**Task to complete:**
Go through the entries and copy every one exactly.

---- Data for the task

-- ==== Sys2Proof/Machine/Dispatch.lean ====
section
/-! DEFINITION. The dispatcher: one arm per admitted instruction (R66, R72), each one call of its meaning. The mode
bits of the seven mode-less operations are ignored (R67). -/

namespace Sys2Proof.Machine

def exec (i : Instr) (s : State) : Host.Outcome State Fault Refusal :=
  match i with
  | .ldaImmediate => Sys2Proof.Machine.execLdaImmediate s
  | .ldaAbsolute => Sys2Proof.Machine.execLdaAbsolute s
  | .ldaAccumulator => Sys2Proof.Machine.execLdaAccumulator s
  | .ldaZeroPage => Sys2Proof.Machine.execLdaZeroPage s
  | .ldaZeroPageIndexedX => Sys2Proof.Machine.execLdaZeroPageIndexedX s
  | .ldaZeroPageIndirectIndexedX => Sys2Proof.Machine.execLdaZeroPageIndirectIndexedX s
  | .staAbsolute => Sys2Proof.Machine.execStaAbsolute s
  | .staAccumulator => Sys2Proof.Machine.execStaAccumulator s
  | .staZeroPage => Sys2Proof.Machine.execStaZeroPage s
  | .staZeroPageIndexedY => Sys2Proof.Machine.execStaZeroPageIndexedY s
  | .staZeroPageIndirectIndexedY => Sys2Proof.Machine.execStaZeroPageIndirectIndexedY s
  | .ldxImmediate => Sys2Proof.Machine.execLdxImmediate s
  | .ldxAbsolute => Sys2Proof.Machine.execLdxAbsolute s
  | .ldxAccumulator => Sys2Proof.Machine.execLdxAccumulator s
  | .ldxZeroPage => Sys2Proof.Machine.execLdxZeroPage s
  | .ldxZeroPageIndexedX => Sys2Proof.Machine.execLdxZeroPageIndexedX s
  | .ldxZeroPageIndirectIndexedX => Sys2Proof.Machine.execLdxZeroPageIndirectIndexedX s
  | .ldyImmediate => Sys2Proof.Machine.execLdyImmediate s
  | .ldyAbsolute => Sys2Proof.Machine.execLdyAbsolute s
  | .ldyAccumulator => Sys2Proof.Machine.execLdyAccumulator s
  | .ldyZeroPage => Sys2Proof.Machine.execLdyZeroPage s
  | .ldyZeroPageIndexedX => Sys2Proof.Machine.execLdyZeroPageIndexedX s
  | .ldyZeroPageIndirectIndexedX => Sys2Proof.Machine.execLdyZeroPageIndirectIndexedX s
  | .txs _ => Sys2Proof.Machine.execTxs s
  | .andImmediate => Sys2Proof.Machine.execAndImmediate s
  | .andAbsolute => Sys2Proof.Machine.execAndAbsolute s
  | .andAccumulator => Sys2Proof.Machine.execAndAccumulator s
  | .andZeroPage => Sys2Proof.Machine.execAndZeroPage s
  | .andZeroPageIndexedX => Sys2Proof.Machine.execAndZeroPageIndexedX s
  | .andZeroPageIndirectIndexedX => Sys2Proof.Machine.execAndZeroPageIndirectIndexedX s
  | .oraImmediate => Sys2Proof.Machine.execOraImmediate s
  | .oraAbsolute => Sys2Proof.Machine.execOraAbsolute s
  | .oraAccumulator => Sys2Proof.Machine.execOraAccumulator s
  | .oraZeroPage => Sys2Proof.Machine.execOraZeroPage s
  | .oraZeroPageIndexedX => Sys2Proof.Machine.execOraZeroPageIndexedX s
  | .oraZeroPageIndirectIndexedX => Sys2Proof.Machine.execOraZeroPageIndirectIndexedX s
  | .adcImmediate => Sys2Proof.Machine.execAdcImmediate s
  | .adcAbsolute => Sys2Proof.Machine.execAdcAbsolute s
  | .adcAccumulator => Sys2Proof.Machine.execAdcAccumulator s
  | .adcZeroPage => Sys2Proof.Machine.execAdcZeroPage s
  | .adcZeroPageIndexedX => Sys2Proof.Machine.execAdcZeroPageIndexedX s
  | .adcZeroPageIndirectIndexedX => Sys2Proof.Machine.execAdcZeroPageIndirectIndexedX s
  | .cmpImmediate => Sys2Proof.Machine.execCmpImmediate s
  | .cmpAbsolute => Sys2Proof.Machine.execCmpAbsolute s
  | .cmpAccumulator => Sys2Proof.Machine.execCmpAccumulator s
  | .cmpZeroPage => Sys2Proof.Machine.execCmpZeroPage s
  | .cmpZeroPageIndexedX => Sys2Proof.Machine.execCmpZeroPageIndexedX s
  | .cmpZeroPageIndirectIndexedX => Sys2Proof.Machine.execCmpZeroPageIndirectIndexedX s
  | .cpyImmediate => Sys2Proof.Machine.execCpyImmediate s
  | .cpyAbsolute => Sys2Proof.Machine.execCpyAbsolute s
  | .cpyAccumulator => Sys2Proof.Machine.execCpyAccumulator s
  | .cpyZeroPage => Sys2Proof.Machine.execCpyZeroPage s
  | .cpyZeroPageIndexedX => Sys2Proof.Machine.execCpyZeroPageIndexedX s
  | .cpyZeroPageIndirectIndexedX => Sys2Proof.Machine.execCpyZeroPageIndirectIndexedX s
  | .decAbsolute => Sys2Proof.Machine.execDecAbsolute s
  | .decAccumulator => Sys2Proof.Machine.execDecAccumulator s
  | .decZeroPage => Sys2Proof.Machine.execDecZeroPage s
  | .dey _ => Sys2Proof.Machine.execDey s
  | .lsrAbsolute => Sys2Proof.Machine.execLsrAbsolute s
  | .lsrAccumulator => Sys2Proof.Machine.execLsrAccumulator s
  | .lsrZeroPage => Sys2Proof.Machine.execLsrZeroPage s
  | .jmpAbsolute => Sys2Proof.Machine.execJmpAbsolute s
  | .jsrAbsolute => Sys2Proof.Machine.execJsrAbsolute s
  | .rts _ => Sys2Proof.Machine.execRts s
  | .beqRelative => Sys2Proof.Machine.execBeqRelative s
  | .bneRelative => Sys2Proof.Machine.execBneRelative s
  | .sei _ => Sys2Proof.Machine.execSei s
  | .cld _ => Sys2Proof.Machine.execCld s
  | .clc _ => Sys2Proof.Machine.execClc s
  | .sec _ => Sys2Proof.Machine.execSec s

end Sys2Proof.Machine
end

--------

**Exercise result:**
-- ==== Sys2Proof/Machine/Dispatch.lean ====
section
/-! DEFINITION. The dispatcher: one arm per admitted instruction (R66, R72), each one call of its meaning. The mode
bits of the seven mode-less operations are ignored (R67). -/

namespace Sys2Proof.Machine

def exec (i : Instr) (s : State) : Host.Outcome State Fault Refusal :=
  match i with
  | .ldaImmediate => Sys2Proof.Machine.execLdaImmediate s
  | .ldaAbsolute => Sys2Proof.Machine.execLdaAbsolute s
  | .ldaAccumulator => Sys2Proof.Machine.execLdaAccumulator s
  | .ldaZeroPage => Sys2Proof.Machine.execLdaZeroPage s
  | .ldaZeroPageIndexedX => Sys2Proof.Machine.execLdaZeroPageIndexedX s
  | .ldaZeroPageIndirectIndexedX => Sys2Proof.Machine.execLdaZeroPageIndirectIndexedX s
  | .staAbsolute => Sys2Proof.Machine.execStaAbsolute s
  | .staAccumulator => Sys2Proof.Machine.execStaAccumulator s
  | .staZeroPage => Sys2Proof.Machine.execStaZeroPage s
  | .staZeroPageIndexedY => Sys2Proof.Machine.execStaZeroPageIndexedY s
  | .staZeroPageIndirectIndexedY => Sys2Proof.Machine.execStaZeroPageIndirectIndexedY s
  | .ldxImmediate => Sys2Proof.Machine.execLdxImmediate s
  | .ldxAbsolute => Sys2Proof.Machine.execLdxAbsolute s
  | .ldxAccumulator => Sys2Proof.Machine.execLdxAccumulator s
  | .ldxZeroPage => Sys2Proof.Machine.execLdxZeroPage s
  | .ldxZeroPageIndexedX => Sys2Proof.Machine.execLdxZeroPageIndexedX s
  | .ldxZeroPageIndirectIndexedX => Sys2Proof.Machine.execLdxZeroPageIndirectIndexedX s
  | .ldyImmediate => Sys2Proof.Machine.execLdyImmediate s
  | .ldyAbsolute => Sys2Proof.Machine.execLdyAbsolute s
  | .ldyAccumulator => Sys2Proof.Machine.execLdyAccumulator s
  | .ldyZeroPage => Sys2Proof.Machine.execLdyZeroPage s
  | .ldyZeroPageIndexedX => Sys2Proof.Machine.execLdyZeroPageIndexedX s
  | .ldyZeroPageIndirectIndexedX => Sys2Proof.Machine.execLdyZeroPageIndirectIndexedX s
  | .txs _ => Sys2Proof.Machine.execTxs s
  | .andImmediate => Sys2Proof.Machine.execAndImmediate s
  | .andAbsolute => Sys2Proof.Machine.execAndAbsolute s
  | .andAccumulator => Sys2Proof.Machine.execAndAccumulator s
  | .andZeroPage => Sys2Proof.Machine.execAndZeroPage s
  | .andZeroPageIndexedX => Sys2Proof.Machine.execAndZeroPageIndexedX s
  | .andZeroPageIndirectIndexedX => Sys2Proof.Machine.execAndZeroPageIndirectIndexedX s
  | .oraImmediate => Sys2Proof.Machine.execOraImmediate s
  | .oraAbsolute => Sys2Proof.Machine.execOraAbsolute s
  | .oraAccumulator => Sys2Proof.Machine.execOraAccumulator s
  | .oraZeroPage => Sys2Proof.Machine.execOraZeroPage s
  | .oraZeroPageIndexedX => Sys2Proof.Machine.execOraZeroPageIndexedX s
  | .oraZeroPageIndirectIndexedX => Sys2Proof.Machine.execOraZeroPageIndirectIndexedX s
  | .adcImmediate => Sys2Proof.Machine.execAdcImmediate s
  | .adcAbsolute => Sys2Proof.Machine.execAdcAbsolute s
  | .adcAccumulator => Sys2Proof.Machine.execAdcAccumulator s
  | .adcZeroPage => Sys2Proof.Machine.execAdcZeroPage s
  | .adcZeroPageIndexedX => Sys2Proof.Machine.execAdcZeroPageIndexedX s
  | .adcZeroPageIndirectIndexedX => Sys2Proof.Machine.execAdcZeroPageIndirectIndexedX s
  | .cmpImmediate => Sys2Proof.Machine.execCmpImmediate s
  | .cmpAbsolute => Sys2Proof.Machine.execCmpAbsolute s
  | .cmpAccumulator => Sys2Proof.Machine.execCmpAccumulator s
  | .cmpZeroPage => Sys2Proof.Machine.execCmpZeroPage s
  | .cmpZeroPageIndexedX => Sys2Proof.Machine.execCmpZeroPageIndexedX s
  | .cmpZeroPageIndirectIndexedX => Sys2Proof.Machine.execCmpZeroPageIndirectIndexedX s
  | .cpyImmediate => Sys2Proof.Machine.execCpyImmediate s
  | .cpyAbsolute => Sys2Proof.Machine.execCpyAbsolute s
  | .cpyAccumulator => Sys2Proof.Machine.execCpyAccumulator s
  | .cpyZeroPage => Sys2Proof.Machine.execCpyZeroPage s
  | .cpyZeroPageIndexedX => Sys2Proof.Machine.execCpyZeroPageIndexedX s
  | .cpyZeroPageIndirectIndexedX => Sys2Proof.Machine.execCpyZeroPageIndirectIndexedX s
  | .decAbsolute => Sys2Proof.Machine.execDecAbsolute s
  | .decAccumulator => Sys2Proof.Machine.execDecAccumulator s
  | .decZeroPage => Sys2Proof.Machine.execDecZeroPage s
  | .dey _ => Sys2Proof.Machine.execDey s
  | .lsrAbsolute => Sys2Proof.Machine.execLsrAbsolute s
  | .lsrAccumulator => Sys2Proof.Machine.execLsrAccumulator s
  | .lsrZeroPage => Sys2Proof.Machine.execLsrZeroPage s
  | .jmpAbsolute => Sys2Proof.Machine.execJmpAbsolute s
  | .jsrAbsolute => Sys2Proof.Machine.execJsrAbsolute s
  | .rts _ => Sys2Proof.Machine.execRts s
  | .beqRelative => Sys2Proof.Machine.execBeqRelative s
  | .bneRelative => Sys2Proof.Machine.execBneRelative s
  | .sei _ => Sys2Proof.Machine.execSei s
  | .cld _ => Sys2Proof.Machine.execCld s
  | .clc _ => Sys2Proof.Machine.execClc s
  | .sec _ => Sys2Proof.Machine.execSec s

end Sys2Proof.Machine
end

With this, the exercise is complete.